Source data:
-- ==== Sys2Proof/Machine/Tamper.lean ====
section
/-! DEFINITION. Tamper sensing and the battery domain (R418 to R436), and with it the two package responses that other chapters share: LOCK with
its key bus gate (R422, R424) and the split baton (R384); the fault sources' own actions (R441); fences (R247, R303, R324); the
dissolution of the quorum (R404). -/

namespace Sys2Proof.Machine

/-! ### Fences and links -/

/-- Fence an LVE (R247): at once when it holds no job; a job that holds it is aborted with MACHINE_CHECK (R238). -/
def State.fenceLve (s : State) (d e cause : Nat) : State :=
  match (s.die d).lves[e]? with
  | none => s
  | some u =>
    if u.svc.fence ≠ 0 then s
    else if u.eng.job.isSome then
      (s.modDie d (fun x => { x with
        lves := x.lves.set e { u with eng := { u.eng with abortReq := true }, svc := { u.svc with fenceReq := BitVec.ofNat 3 cause } }
        jobs := match u.eng.job with | some j => Assoc.update x.jobs j (·.fail stMachineCheck 0) | none => x.jobs })).abortWaiting d
    else
      let u' : LveUnit := { u with eng := { u.eng with phase := .fenced }, svc := { u.svc with fence := BitVec.ofNat 3 cause, fenceReq := 0 }, fill := none }
      ((s.modDie d (fun x => { x with lves := x.lves.set e u' })).event d LVE e 2).event d MCS e 0

/-- Fence a BNE (R296, R303). -/
def State.fenceBne (s : State) (d e cause : Nat) : State :=
  match (s.die d).bnes[e]? with
  | none => s
  | some u =>
    if u.svc.fence ≠ 0 then s
    else if u.running.isSome then
      s.modDie d (fun x => { x with bnes := x.bnes.set e { u with svc := { u.svc with fenceReq := BitVec.ofNat 3 cause } } })
    else
      let u' : BneUnit := { u.emptied with svc := { u.svc with fence := BitVec.ofNat 3 cause, fenceReq := 0 } }
      (s.modDie d (fun x => { x with bnes := x.bnes.set e u' })).event d BNE e 1

/-- Every job bound to an SYE ends with MACHINE_CHECK, its context and the hold buffer zeroed (R314). -/
def State.endCtxs (s : State) (d e : Nat) : State :=
  match (s.die d).syes[e]? with
  | none => s
  | some u => u.ctxs.foldl (fun (t : State) (p : Nat × SyeCtx) =>
      if p.2.digest then t.modJob d p.2.job (fun y => y.fail stMachineCheck 0)
      else (((t.count d SYE e 0x100).event d SYE e 0).modJob d p.2.job (fun y => { y.fail stMachineCheck 0 with result := some ⟨stMachineCheck, 0, y.span, []⟩ })).jobDone d p.2.job)
      (s.modDie d (fun x => { x with syes := x.syes.set e { u with ctxs := [], running := none, hold := none } }))

/-- Fence an SYE (R314, R324): at the segment boundary when a segment runs. -/
def State.fenceSye (s : State) (d e cause : Nat) : State :=
  match (s.die d).syes[e]? with
  | none => s
  | some u =>
    if u.svc.fence ≠ 0 then s
    else if u.running.isSome then
      s.modDie d (fun x => { x with syes := x.syes.set e { u with svc := { u.svc with fenceReq := BitVec.ofNat 3 cause } } })
    else
      let u' : SyeUnit := { u with svc := { u.svc with fence := BitVec.ofNat 3 cause, fenceReq := 0 } }
      ((s.modDie d (fun x => { x with syes := x.syes.set e u' })).endCtxs d e).event d SYE e 1

/-- A Relay link goes DOWN at one of its ports and retrains (R376). -/
def State.portDown (s : State) (d p : Nat) : State :=
  match (s.die d).ports[p]? with
  | none => s
  | some x =>
    if x.state = .down ∨ x.state = .absent then s
    else
      (((s.modDie d (fun y => { y with ports := y.ports.set p { x with state := .down, replays := 0, retraining := true } })).count d RLK p 0x11C)).event d RLK p 0

/-- Both ends of a link go DOWN. -/
def State.linkDown (s : State) (d p : Nat) : State :=
  let q := s.peer d p
  (s.portDown d p).portDown q.1 q.2

/-- Exclude a die until WARM or COLD reset (R382, R387, R388). -/
def State.exclude (s : State) (d : Nat) : State :=
  let s := s.modDie d (fun x => { x with state := .excluded })
  ({ s with baton := { s.baton with excluded := Assoc.set s.baton.excluded d (), reachable := Assoc.erase s.baton.reachable d,
                                    joins := Assoc.erase s.baton.joins d } }).event 0 RLK 0 5

/-! ### The quorum dissolves (R404), a transition ends before its first bit (R483) -/

/-- A port keeps no share. -/
def CardPort.dropShare (p : CardPort) : CardPort := { p with session := { p.session with share := none } }

/-- The job that ordered a transition ends, recorded with its status, if a reset has not withdrawn it (R449, R482). -/
def State.endTransitionJob (s : State) (t : Transition) (status : W16) : State :=
  match t.job with
  | some (d, j) => (s.offerJob d j status).finish d j status 0 0 0
  | none => s

/-- A transition whose first LC bit is not burned ends: its job takes the status given and no LC bit is burned (R483). A reset that waits for the bit keeps
its turn. -/
def State.dropTransition (s : State) (status : W16) : State :=
  match s.lcc.xfer with
  | none => s
  | some t =>
    if t.done = 0 ∧ t.phase < 3 ∧ s.lcc.deferred = none then
      let s := { s with lcc := { s.lcc with xfer := none, result := 3, stop := none } }
      let s := if t.waitQuorum then { s with cards := { s.cards with roster := none, provisional := false } } else s
      (s.event 0 LCC 0 2).endTransitionJob t status
    else s

/-- A transition that a custodial quorum authorises (R479): by an owner ticket, which brings no IN, or by a provisioning record. -/
def Transition.byQuorum (t : Transition) : Bool := decide (t.input = []) || decide (t.input.take 4 = [0x56, 0x50, 0x52, 0x31])

/-- QTK and every held share are zeroised; QUORUM_DISSOLVED and QUORUM_CHANGE are raised and the change is recorded, where a quorum was present. A transition
that rests on it ends, if no bit is burned yet. -/
def State.dissolve (s : State) : State :=
  let t := { s with cards := { s.cards with quorum := Quorum.absent, ports := s.cards.ports.map CardPort.dropShare } }
  if s.cards.quorum.present then
    let t := (((List.range 4).foldl (fun u p => u.event 0 CIU p 5) t).event 0 KVD 0 2).offer (Offer.of 6 0 0x5004 0)
    if (t.lcc.xfer.map Transition.byQuorum).getD false then t.dropTransition stQuorumAbsent else t
  else t

/-! ### LOCK and ERASE (R422, R424) -/

/-- Every LVE job that runs ends at its next checkpoint with a status (R236, R424). -/
def Die.abortLves (d : Die) (status : W16) : Die :=
  let js := d.lves.filterMap (fun u => u.eng.job)
  { d with lves := d.lves.map (fun u => if u.eng.job.isSome then { u with eng := { u.eng with abortReq := true } } else u),
           jobs := js.foldl (fun t j => Assoc.update t j (·.fail status 0)) d.jobs }

/-- An UNLOCK that runs when an alarm arrives ends with LOCKED (R425). -/
def Die.failUnlock (d : Die) : Die :=
  { d with jobs := d.jobs.map (fun (p : Nat × Job) => if p.2.stage = .running ∧ p.2.sqe.op = 0xF031 then (p.1, p.2.fail stLocked 0) else p) }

YOUR TASK: Please go through the data above and copy every line that has the word "stMachineCheck".

SOLUTION:
        jobs := match u.eng.job with | some j => Assoc.update x.jobs j (·.fail stMachineCheck 0) | none => x.jobs })).abortWaiting d
      if p.2.digest then t.modJob d p.2.job (fun y => y.fail stMachineCheck 0)
      else (((t.count d SYE e 0x100).event d SYE e 0).modJob d p.2.job (fun y => { y.fail stMachineCheck 0 with result := some ⟨stMachineCheck, 0, y.span, []⟩ })).jobDone d p.2.job)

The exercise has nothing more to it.